Lean leadership requires patience, humility, and the discipline to wait for evidence — not just results we want to see. Process Behavior Charts help leaders avoid false victories, resist overreaction, and stay focused on real system change. If we're serious about improvement, we have to be just as serious about knowing when improvement has actually happened.
Learn more in my book: Measures of Success: React Less, Lead Better, Improve More.
Beware of False Victories: When “Improvement” Is Just Noise
One of the most damaging habits in Lean work is celebrating a win that isn't real.
A single data point below target feels good. It looks like progress. It gets reported upward. Leaders relax. Teams move on. But without understanding variation, that “success” may be nothing more than noise from the same old system.
This is how organizations fool themselves into thinking they've improved–when nothing has actually changed.
Process Behavior Charts exist precisely to prevent these false victories by helping Lean leaders distinguish signal from noise over time. They force us to slow down, look at data over time, and ask a harder question: Has the system truly changed, or are we just reacting to randomness? Without that discipline, Lean risks becoming a cycle of overreaction, premature celebration, and eventual disappointment.
For Lean leaders, this is an uncomfortable but essential lesson. Real improvement means resisting the urge to declare success too soon. It means staying curious instead of congratulatory, and patient instead of reactive. When teams learn to distinguish signal from noise, they stop chasing short-term results and start building systems that reliably perform better for patients and staff.
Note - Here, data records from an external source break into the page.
-- ==== Sys2Proof/Machine/Operands.lean ====
section
/-! DEFINITION. The operands of a firing: the descriptor and segment table fields (Tables 7.5, 8.7, 8.8), the rules that make a
descriptor invalid and the field code each names (R89, R260, R583, Table 9.3), the digest image and field checks (R302,
R303), the areas a member reads and writes (R270, R273, R281) and the dealing of elements to stripes (R72, R157, R222). -/

namespace Sys2Proof.Machine
open Sys2Proof

/-! ### Fields -/

/-- A firing descriptor's fields (Tables 7.3 and 8.7). `bisq` holds src_bisque in bits 3 to 0 and bisque_clear in bit 4. -/
structure Desc where
  kind : Nat := 0
  op : Nat := 0
  group : Nat := 0
  mode : Bool := false
  inF : Nat := 0
  outF : Nat := 0
  tan : Nat := 0
  rmode : Nat := 0
  sat : Bool := false
  nanP : Bool := false
  varDiv : Bool := false
  tie : Bool := false
  intScale : Nat := 0
  seed : Nat := 0
  ctrSel : Bool := false
  count : Nat := 0
  capacity : Nat := 0
  root : Nat := 0
  form : Bool := false
  preEn : Bool := false
  preForm : Bool := false
  preRank : Nat := 0
  slice : Bool := false
  excl : Bool := false
  firstFill : Bool := false
  winner : Bool := false
  rbFill : Bool := false
  kacc : Nat := 0
  kInit : Bool := false
  kFeed : Bool := false
  kFinal : Bool := false
  kRelease : Bool := false
  kPlace : Bool := false
  spanLo : Nat := 0
  spanLog2 : Nat := 0
  segCount : Nat := 0
  countRec : Bool := false
  depAction : Nat := 0
  depRegion : Nat := 0
  depIndex : Nat := 0
  src : Nat := 0
  src2 : Nat := 0
  dst : Nat := 0
  preAddr : Nat := 0
  winAddr : Nat := 0
  vecLen : Nat := 0
  dstCap : Nat := 0
  bisq : Nat := 0
  segTable : Nat := 0
  segStatus : Nat := 0
  countAddr : Nat := 0
  stream : Bool := false
  ragTail : Bool := false
deriving DecidableEq, Repr

/-- The fields by code: code, lowest bit, width, and whether the members must agree on it (Tables 7.3, 8.7, 9.3). -/
def descFields : List (Nat × Nat × Nat × Bool) :=
  [(0x1, 0, 8, true), (0x2, 8, 8, true), (0x3, 32, 20, true), (0x4, 52, 1, true), (0x5, 16, 8, true),
   (0x6, 24, 8, true), (0x7, 53, 2, true), (0x8, 55, 3, true), (0x9, 58, 1, true), (0xa, 59, 1, true),
   (0xb, 60, 1, true), (0xc, 61, 1, true), (0xd, 576, 5, true), (0xe, 64, 64, true), (0xf, 62, 1, true),
   (0x10, 128, 32, true), (0x11, 160, 32, true), (0x12, 512, 16, true), (0x13, 581, 1, true), (0x14, 582, 1, true),
   (0x15, 583, 1, true), (0x16, 528, 16, true), (0x17, 584, 1, true), (0x18, 585, 1, true), (0x19, 586, 1, true),
   (0x1a, 587, 1, true), (0x1b, 588, 1, true), (0x1c, 594, 8, true), (0x1d, 602, 1, true), (0x1e, 603, 1, true),
   (0x1f, 604, 1, true), (0x20, 605, 1, true), (0x21, 606, 1, true), (0x22, 607, 5, true), (0x23, 612, 3, true),
   (0x24, 615, 7, true), (0x26, 624, 1, true), (0x27, 625, 2, true), (0x28, 627, 12, true), (0x29, 544, 32, true),
   (0x40, 192, 32, false), (0x41, 224, 32, false), (0x42, 256, 32, false), (0x43, 352, 32, false), (0x44, 384, 32, false),
   (0x45, 320, 32, false), (0x46, 288, 32, false), (0x47, 589, 5, false), (0x48, 448, 32, false), (0x49, 480, 32, false),
   (0x4a, 416, 32, false), (0x4b, 622, 1, false), (0x4c, 623, 1, false)]

/-- The fields of descriptor words (Table 8.7). -/
def descOf (words : BitVec 1024) : Desc :=
  let d := words.toNat
  { kind := slice d 0 8,
    op := slice d 8 8,
    group := slice d 32 20,
    mode := bitOf d 52,
    inF := slice d 16 8,
    outF := slice d 24 8,
    tan := slice d 53 2,
    rmode := slice d 55 3,
    sat := bitOf d 58,
    nanP := bitOf d 59,
    varDiv := bitOf d 60,
    tie := bitOf d 61,
    intScale := slice d 576 5,
    seed := slice d 64 64,
    ctrSel := bitOf d 62,
    count := slice d 128 32,
    capacity := slice d 160 32,
    root := slice d 512 16,
    form := bitOf d 581,
    preEn := bitOf d 582,
    preForm := bitOf d 583,
    preRank := slice d 528 16,
    slice := bitOf d 584,
    excl := bitOf d 585,
    firstFill := bitOf d 586,
    winner := bitOf d 587,
    rbFill := bitOf d 588,
    kacc := slice d 594 8,
    kInit := bitOf d 602,
    kFeed := bitOf d 603,
    kFinal := bitOf d 604,
    kRelease := bitOf d 605,
    kPlace := bitOf d 606,
    spanLo := slice d 607 5,
    spanLog2 := slice d 612 3,
    segCount := slice d 615 7,
    countRec := bitOf d 624,
    depAction := slice d 625 2,
    depRegion := slice d 627 12,
    depIndex := slice d 544 32,
    src := slice d 192 32,
    src2 := slice d 224 32,
    dst := slice d 256 32,
    preAddr := slice d 352 32,
    winAddr := slice d 384 32,
    vecLen := slice d 320 32,
    dstCap := slice d 288 32,
    bisq := slice d 589 5,
    segTable := slice d 448 32,
    segStatus := slice d 480 32,
    countAddr := slice d 416 32,
    stream := bitOf d 622,
    ragTail := bitOf d 623 }

/-- The value of a field by its code, from the words. -/
def fieldValue (words : BitVec 1024) (code : Nat) : Nat :=
  match descFields.find? (fun f => f.1 == code) with
  | some (_, lo, w, _) => slice words.toNat lo w
  | none => 0

/-- Whether a reserved bit of Table 8.7 is set. -/
def reservedSet (words : BitVec 1024) : Bool :=
  let used := descFields.foldl (fun acc f => acc ||| ((2 ^ f.2.2.1 - 1) * 2 ^ f.2.1)) 0
  words.toNat &&& ((2 ^ 1024 - 1) ^^^ used) != 0

/-- A segment table entry (Table 7.5) laid over the descriptor: what the segment would be as a firing of its own (R233). -/
def segDesc (d : Desc) (e : BitVec 256) : Desc :=
  let v := e.toNat
  { d with op := slice v 0 8, inF := slice v 8 8, outF := slice v 16 8, rmode := slice v 24 3, sat := bitOf v 27,
           nanP := bitOf v 28, count := slice v 32 32, src := slice v 64 32, dst := slice v 96 32, segCount := 0,
           segTable := 0, segStatus := 0 }

/-- Reserved bits of a segment table entry. -/
def segReserved (e : BitVec 256) : Bool := slice e.toNat 29 3 != 0 || slice e.toNat 128 128 != 0

/-- The parts that a firing computes separately: itself, or its segments. -/
def parts (d : Desc) (segs : List (BitVec 256)) : List Desc :=
  if d.segCount = 0 then [d] else (segs.take d.segCount).map (segDesc d)

/-! ### Kinds (Table 7.1) and ragged rules (R238) -/

/-- Kinds with an operator other than NONE. -/
def opKind (k : Nat) : Bool := k == 1 || k == 2 || k == 5 || k == 8 || k == 9 || k == 0xB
In other words: if your improvement story depends on one good week, it's probably not improvement at all–it's just luck.
If you’re working to build a culture where people feel safe to speak up, solve problems, and improve every day, I’d be glad to help. Let’s talk about how to strengthen Psychological Safety and Continuous Improvement in your organization.







Another great read, Mark! This was the first process behavior chart I created as a new lab supervisor years ago – blood culture contamination rates!! The previous supervisor had communicated the previous month, and that was it. No visual of… anything, just the percentage. When I became supervisor we began logging month after month… over time we were able to see the month to month and YOY process behaviors, which helped us cut-off what appeared to be seasonal spikes by putting mitigation plans in place. It was very helpful.
Thanks so much for that example, Matt.
That goes to show the benefits of “plotting the dots” over time instead of just reporting the previous month’s number. Even without the full-blown Process Behavior Chart methodology, a simple Run Chart just showing the data points over time gives so much more context and perspective.
I hope others will follow your lead (and that my book is helpful).
Mark, I would love to see the spreadsheet, but the link didn’t work for me. Can you help?
Hi Caitlin –
I just checked the link and it works fine. Does your organization block Dropbox? I’ll email you the file.